> [What the task requires]
Every line below that holds "Finalization" must be copied.

━━━━━━━━

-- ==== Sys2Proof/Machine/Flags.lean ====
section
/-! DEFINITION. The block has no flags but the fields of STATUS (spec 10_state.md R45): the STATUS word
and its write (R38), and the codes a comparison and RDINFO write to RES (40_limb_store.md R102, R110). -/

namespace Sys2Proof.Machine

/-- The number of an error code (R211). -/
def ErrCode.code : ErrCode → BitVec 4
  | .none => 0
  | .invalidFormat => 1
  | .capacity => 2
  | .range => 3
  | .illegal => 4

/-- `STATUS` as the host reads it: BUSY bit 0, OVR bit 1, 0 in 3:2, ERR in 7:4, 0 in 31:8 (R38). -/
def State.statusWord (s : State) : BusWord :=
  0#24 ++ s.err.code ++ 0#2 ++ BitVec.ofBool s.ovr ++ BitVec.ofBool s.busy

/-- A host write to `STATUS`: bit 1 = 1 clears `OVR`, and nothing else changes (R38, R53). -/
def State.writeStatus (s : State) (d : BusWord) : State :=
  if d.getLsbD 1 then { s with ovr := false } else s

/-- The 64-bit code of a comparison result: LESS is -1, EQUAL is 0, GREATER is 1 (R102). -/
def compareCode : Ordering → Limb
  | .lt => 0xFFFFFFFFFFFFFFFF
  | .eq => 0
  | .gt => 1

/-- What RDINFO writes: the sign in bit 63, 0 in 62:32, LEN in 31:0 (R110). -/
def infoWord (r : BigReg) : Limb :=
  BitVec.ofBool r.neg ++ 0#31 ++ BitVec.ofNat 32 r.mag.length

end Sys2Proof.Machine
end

━━━━━━━━

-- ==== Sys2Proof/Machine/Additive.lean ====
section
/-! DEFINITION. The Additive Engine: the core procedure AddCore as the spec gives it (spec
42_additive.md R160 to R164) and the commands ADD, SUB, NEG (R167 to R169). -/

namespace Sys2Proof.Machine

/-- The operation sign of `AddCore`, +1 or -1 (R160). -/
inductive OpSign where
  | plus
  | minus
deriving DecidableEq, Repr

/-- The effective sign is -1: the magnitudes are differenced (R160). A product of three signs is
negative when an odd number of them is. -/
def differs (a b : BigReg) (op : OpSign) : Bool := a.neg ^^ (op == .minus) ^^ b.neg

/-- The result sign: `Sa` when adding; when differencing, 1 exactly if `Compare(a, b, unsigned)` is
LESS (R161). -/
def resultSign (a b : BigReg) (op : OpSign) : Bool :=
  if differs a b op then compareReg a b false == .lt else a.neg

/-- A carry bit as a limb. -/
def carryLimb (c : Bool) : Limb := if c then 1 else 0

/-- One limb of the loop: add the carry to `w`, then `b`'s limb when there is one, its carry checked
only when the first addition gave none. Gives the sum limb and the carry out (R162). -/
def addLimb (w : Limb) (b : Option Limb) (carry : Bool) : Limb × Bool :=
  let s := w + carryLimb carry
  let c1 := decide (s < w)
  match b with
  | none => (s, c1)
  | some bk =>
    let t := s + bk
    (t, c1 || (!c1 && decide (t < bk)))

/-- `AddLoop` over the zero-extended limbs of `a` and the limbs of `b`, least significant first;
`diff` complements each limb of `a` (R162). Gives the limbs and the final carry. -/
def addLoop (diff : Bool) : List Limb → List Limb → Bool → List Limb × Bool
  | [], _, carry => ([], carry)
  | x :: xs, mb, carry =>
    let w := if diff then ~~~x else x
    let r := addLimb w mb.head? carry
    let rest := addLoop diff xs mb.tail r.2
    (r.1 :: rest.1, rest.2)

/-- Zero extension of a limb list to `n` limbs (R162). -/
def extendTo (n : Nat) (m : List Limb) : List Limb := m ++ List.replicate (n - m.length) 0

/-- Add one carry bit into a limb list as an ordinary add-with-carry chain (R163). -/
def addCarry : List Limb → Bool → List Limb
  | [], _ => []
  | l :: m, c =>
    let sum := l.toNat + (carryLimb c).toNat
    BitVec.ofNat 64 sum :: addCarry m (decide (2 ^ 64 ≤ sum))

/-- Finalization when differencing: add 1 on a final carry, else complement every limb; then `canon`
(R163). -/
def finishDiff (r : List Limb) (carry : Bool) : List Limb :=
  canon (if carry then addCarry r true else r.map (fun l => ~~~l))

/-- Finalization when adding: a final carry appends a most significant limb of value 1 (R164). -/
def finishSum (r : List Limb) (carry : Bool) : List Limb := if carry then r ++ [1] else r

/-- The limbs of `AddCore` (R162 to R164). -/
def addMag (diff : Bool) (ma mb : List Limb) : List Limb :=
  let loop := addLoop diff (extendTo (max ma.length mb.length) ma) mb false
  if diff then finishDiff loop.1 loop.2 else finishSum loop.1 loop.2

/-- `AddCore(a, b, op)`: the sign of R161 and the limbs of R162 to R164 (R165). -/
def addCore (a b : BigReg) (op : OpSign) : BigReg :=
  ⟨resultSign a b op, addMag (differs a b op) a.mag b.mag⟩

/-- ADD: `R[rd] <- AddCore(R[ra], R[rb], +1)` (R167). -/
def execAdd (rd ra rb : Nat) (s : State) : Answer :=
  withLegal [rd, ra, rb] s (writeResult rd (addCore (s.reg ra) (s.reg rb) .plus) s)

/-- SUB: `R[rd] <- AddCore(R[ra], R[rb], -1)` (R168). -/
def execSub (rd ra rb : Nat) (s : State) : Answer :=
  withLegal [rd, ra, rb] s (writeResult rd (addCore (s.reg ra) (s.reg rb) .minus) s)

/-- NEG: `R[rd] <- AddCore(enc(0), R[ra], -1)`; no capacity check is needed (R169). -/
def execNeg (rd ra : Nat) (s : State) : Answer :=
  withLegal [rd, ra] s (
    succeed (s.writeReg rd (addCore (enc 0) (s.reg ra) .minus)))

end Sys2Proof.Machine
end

━━━━━━━━

> [Response for this exercise]
/-- Finalization when differencing: add 1 on a final carry, else complement every limb; then `canon`
/-- Finalization when adding: a final carry appends a most significant limb of value 1 (R164). -/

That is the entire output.